Top of SUPPLIED DATA

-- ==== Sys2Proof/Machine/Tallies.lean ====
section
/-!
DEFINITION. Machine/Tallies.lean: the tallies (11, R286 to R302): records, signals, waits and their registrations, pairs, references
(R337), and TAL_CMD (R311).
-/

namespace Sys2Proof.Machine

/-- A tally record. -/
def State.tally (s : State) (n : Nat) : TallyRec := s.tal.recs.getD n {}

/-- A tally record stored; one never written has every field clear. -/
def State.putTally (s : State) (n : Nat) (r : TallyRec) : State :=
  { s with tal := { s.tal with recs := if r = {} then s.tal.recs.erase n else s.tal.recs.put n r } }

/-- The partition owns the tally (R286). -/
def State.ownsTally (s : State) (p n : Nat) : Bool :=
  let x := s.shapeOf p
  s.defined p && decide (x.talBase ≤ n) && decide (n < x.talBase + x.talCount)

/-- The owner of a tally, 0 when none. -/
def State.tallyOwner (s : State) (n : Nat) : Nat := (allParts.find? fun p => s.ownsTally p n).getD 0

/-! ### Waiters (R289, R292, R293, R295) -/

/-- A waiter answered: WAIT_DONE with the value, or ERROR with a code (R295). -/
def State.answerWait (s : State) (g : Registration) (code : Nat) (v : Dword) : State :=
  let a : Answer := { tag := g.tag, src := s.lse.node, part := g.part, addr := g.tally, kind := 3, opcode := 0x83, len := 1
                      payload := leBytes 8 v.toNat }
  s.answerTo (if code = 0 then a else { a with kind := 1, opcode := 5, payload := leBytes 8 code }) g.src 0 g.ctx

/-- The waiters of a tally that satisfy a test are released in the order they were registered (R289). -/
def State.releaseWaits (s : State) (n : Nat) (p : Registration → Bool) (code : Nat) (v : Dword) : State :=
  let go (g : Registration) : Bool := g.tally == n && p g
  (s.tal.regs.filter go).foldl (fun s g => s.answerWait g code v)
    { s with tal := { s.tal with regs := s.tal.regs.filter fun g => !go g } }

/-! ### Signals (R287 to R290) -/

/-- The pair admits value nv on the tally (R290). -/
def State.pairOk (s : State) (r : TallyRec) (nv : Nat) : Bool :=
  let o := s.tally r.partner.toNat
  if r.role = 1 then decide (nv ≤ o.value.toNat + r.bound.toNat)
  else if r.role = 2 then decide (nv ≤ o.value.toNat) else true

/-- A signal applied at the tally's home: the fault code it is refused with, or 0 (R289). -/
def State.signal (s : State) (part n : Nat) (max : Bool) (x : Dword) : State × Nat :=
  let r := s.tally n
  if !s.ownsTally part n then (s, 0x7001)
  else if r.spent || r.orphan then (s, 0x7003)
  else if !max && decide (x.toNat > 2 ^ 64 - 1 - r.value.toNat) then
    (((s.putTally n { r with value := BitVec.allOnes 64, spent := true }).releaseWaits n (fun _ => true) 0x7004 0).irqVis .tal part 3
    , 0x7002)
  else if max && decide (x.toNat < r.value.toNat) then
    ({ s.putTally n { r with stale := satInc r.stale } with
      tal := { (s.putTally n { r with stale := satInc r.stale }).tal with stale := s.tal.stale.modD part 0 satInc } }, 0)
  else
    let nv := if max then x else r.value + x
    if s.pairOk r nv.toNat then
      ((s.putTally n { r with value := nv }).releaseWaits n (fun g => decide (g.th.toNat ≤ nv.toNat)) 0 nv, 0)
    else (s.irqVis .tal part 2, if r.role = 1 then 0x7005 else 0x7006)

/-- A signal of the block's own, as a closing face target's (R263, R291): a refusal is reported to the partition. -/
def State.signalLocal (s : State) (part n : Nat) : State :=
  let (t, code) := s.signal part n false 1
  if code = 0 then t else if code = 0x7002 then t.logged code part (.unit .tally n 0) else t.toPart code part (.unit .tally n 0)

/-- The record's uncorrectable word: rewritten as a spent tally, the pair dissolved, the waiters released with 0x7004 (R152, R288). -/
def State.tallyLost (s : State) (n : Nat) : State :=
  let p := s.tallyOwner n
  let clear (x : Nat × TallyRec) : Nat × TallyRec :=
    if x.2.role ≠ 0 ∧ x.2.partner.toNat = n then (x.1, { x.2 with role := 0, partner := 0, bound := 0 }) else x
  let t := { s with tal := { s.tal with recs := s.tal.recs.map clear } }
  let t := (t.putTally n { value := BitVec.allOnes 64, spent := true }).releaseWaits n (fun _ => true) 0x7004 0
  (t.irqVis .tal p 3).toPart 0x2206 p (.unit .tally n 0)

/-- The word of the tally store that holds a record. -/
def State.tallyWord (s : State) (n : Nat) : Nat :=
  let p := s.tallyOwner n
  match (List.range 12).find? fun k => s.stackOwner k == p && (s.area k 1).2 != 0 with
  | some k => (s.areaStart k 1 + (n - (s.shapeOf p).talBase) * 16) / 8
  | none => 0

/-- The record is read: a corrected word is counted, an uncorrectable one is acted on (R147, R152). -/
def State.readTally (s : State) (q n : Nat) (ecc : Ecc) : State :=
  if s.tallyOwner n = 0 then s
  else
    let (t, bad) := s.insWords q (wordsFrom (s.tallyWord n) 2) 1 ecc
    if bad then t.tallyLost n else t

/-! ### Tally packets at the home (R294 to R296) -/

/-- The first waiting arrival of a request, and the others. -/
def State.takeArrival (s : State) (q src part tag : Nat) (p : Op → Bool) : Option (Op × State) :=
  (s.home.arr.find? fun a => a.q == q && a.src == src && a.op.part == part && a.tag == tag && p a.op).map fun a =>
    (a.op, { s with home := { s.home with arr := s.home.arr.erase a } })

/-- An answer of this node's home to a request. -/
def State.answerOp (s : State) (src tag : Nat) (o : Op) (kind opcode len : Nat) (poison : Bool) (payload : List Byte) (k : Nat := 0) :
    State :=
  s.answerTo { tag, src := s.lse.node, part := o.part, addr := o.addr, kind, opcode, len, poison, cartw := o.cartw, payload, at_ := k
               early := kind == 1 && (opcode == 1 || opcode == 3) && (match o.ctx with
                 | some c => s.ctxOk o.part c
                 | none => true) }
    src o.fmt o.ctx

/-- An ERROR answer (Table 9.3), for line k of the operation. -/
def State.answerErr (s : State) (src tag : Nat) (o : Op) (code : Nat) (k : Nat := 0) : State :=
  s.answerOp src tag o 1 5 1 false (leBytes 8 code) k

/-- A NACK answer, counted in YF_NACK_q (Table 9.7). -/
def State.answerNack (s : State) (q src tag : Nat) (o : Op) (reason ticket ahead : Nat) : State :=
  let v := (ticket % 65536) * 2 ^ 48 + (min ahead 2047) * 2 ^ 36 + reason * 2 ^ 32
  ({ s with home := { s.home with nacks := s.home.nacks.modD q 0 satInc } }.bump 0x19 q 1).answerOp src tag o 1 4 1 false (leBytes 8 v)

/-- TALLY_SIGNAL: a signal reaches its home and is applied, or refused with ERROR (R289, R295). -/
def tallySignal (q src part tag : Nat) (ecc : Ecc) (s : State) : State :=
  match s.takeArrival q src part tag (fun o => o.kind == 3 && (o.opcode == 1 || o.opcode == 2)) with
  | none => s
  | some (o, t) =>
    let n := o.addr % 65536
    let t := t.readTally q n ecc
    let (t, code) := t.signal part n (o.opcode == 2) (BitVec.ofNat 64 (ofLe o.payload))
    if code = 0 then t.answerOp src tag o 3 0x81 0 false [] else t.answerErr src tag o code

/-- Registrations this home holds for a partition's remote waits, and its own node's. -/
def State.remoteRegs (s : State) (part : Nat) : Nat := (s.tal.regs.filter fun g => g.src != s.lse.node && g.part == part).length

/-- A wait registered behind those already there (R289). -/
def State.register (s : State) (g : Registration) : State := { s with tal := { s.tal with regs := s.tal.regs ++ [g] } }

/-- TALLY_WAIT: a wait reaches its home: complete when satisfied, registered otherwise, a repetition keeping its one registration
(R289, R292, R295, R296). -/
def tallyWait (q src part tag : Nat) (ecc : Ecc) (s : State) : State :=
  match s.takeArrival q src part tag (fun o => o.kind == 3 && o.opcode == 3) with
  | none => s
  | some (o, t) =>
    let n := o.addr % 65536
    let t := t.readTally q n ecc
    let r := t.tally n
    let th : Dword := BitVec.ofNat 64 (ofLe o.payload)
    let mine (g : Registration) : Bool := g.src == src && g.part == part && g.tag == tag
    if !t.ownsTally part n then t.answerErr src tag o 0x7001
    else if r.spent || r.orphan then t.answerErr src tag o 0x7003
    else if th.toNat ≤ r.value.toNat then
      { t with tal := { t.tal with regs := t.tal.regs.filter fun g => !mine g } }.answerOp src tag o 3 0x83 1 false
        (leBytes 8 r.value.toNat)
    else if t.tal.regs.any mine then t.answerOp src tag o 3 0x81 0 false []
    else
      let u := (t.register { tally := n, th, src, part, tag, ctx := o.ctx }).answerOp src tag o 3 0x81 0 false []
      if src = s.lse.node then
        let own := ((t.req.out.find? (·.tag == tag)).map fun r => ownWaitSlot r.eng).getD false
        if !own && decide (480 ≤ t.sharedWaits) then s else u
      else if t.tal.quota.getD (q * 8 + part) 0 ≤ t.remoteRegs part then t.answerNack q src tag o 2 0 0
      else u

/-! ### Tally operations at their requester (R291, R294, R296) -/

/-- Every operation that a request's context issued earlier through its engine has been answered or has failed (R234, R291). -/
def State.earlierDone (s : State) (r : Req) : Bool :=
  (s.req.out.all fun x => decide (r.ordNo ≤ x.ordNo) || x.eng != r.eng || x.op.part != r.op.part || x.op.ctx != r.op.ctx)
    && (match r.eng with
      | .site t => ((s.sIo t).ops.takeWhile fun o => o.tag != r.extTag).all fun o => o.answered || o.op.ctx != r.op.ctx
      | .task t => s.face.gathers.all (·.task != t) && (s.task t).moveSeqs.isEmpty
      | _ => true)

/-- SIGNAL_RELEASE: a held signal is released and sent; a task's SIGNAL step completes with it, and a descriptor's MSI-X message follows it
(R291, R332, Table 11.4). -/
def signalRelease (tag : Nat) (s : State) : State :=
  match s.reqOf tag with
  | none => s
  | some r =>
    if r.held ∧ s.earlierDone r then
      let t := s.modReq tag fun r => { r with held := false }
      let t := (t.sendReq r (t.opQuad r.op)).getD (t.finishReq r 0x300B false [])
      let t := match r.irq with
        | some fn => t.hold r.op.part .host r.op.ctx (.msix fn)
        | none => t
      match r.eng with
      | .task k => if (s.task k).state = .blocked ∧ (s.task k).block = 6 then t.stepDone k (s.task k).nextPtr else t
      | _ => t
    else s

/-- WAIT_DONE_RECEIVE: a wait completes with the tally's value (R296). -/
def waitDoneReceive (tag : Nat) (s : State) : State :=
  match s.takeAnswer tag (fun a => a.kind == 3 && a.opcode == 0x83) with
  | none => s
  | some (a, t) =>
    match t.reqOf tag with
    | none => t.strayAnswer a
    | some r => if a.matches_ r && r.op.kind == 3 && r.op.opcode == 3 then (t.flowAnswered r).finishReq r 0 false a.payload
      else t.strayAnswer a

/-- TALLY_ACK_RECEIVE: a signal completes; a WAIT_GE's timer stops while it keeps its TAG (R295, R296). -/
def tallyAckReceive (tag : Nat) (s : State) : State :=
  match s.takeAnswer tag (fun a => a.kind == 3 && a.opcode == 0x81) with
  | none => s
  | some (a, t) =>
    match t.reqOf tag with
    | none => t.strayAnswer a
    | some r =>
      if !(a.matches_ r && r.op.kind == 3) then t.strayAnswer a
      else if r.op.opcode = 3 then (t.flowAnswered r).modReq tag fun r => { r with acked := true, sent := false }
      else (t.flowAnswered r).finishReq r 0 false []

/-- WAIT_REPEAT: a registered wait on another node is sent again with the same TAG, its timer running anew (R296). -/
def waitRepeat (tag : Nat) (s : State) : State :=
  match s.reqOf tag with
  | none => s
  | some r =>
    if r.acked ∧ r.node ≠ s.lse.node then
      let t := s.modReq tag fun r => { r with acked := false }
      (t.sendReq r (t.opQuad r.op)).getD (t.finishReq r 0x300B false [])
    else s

Bottom of SUPPLIED DATA
Top of SUPPLIED DATA

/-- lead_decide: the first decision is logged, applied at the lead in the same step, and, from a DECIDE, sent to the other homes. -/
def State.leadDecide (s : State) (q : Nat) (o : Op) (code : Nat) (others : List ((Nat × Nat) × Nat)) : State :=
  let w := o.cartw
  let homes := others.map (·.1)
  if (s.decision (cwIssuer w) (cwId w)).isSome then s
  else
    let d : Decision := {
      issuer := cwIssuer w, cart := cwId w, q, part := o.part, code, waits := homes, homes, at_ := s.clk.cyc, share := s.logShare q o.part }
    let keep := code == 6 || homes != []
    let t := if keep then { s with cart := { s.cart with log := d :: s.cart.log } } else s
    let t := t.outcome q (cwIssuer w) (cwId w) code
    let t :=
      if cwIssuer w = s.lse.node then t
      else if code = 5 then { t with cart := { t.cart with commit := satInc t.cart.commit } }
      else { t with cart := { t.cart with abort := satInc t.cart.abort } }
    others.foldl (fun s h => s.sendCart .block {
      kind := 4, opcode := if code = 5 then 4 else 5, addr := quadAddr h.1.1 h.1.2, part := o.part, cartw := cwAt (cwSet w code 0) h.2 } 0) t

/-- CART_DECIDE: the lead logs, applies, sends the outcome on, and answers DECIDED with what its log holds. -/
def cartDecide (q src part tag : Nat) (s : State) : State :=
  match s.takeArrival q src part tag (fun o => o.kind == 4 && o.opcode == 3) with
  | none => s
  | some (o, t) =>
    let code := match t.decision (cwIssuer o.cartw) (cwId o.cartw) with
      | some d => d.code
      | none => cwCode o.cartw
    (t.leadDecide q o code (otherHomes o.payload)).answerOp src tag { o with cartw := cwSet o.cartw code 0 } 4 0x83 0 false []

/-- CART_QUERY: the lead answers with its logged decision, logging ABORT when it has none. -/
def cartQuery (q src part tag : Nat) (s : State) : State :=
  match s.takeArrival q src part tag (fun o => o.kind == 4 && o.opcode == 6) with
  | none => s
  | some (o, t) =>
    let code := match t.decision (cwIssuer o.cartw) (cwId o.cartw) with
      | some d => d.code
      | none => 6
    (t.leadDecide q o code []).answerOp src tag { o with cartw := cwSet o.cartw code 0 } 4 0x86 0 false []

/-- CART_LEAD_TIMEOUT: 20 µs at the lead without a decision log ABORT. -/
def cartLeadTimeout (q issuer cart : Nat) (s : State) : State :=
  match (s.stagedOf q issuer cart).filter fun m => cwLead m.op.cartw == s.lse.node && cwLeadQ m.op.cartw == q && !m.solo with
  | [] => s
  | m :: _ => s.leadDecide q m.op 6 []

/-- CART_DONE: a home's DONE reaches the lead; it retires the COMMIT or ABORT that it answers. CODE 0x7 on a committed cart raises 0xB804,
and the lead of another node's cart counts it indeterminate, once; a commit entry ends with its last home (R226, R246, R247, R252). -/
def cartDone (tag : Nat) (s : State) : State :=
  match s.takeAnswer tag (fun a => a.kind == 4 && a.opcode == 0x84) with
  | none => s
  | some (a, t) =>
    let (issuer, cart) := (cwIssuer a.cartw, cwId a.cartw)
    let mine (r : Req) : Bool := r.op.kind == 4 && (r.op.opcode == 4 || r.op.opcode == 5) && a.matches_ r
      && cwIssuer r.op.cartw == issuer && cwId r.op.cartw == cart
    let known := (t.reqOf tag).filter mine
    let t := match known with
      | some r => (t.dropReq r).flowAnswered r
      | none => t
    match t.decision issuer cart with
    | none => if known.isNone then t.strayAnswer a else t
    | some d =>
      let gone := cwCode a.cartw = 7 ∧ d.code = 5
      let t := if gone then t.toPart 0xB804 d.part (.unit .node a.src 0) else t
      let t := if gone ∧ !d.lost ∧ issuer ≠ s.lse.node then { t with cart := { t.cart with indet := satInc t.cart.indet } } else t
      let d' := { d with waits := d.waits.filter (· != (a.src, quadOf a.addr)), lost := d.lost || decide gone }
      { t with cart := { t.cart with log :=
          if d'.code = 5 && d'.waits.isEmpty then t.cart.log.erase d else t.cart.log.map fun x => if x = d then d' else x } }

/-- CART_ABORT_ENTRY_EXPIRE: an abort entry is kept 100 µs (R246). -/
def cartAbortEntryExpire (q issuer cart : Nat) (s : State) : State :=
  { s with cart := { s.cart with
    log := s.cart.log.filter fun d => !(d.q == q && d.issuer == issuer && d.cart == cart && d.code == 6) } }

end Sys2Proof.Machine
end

Bottom of SUPPLIED DATA

EXERCISE OBJECTIVE ▸
Across the listing above, find each line that holds the word "earlierDone". Give only how many there are.

YOUR RESPONSE ▸
2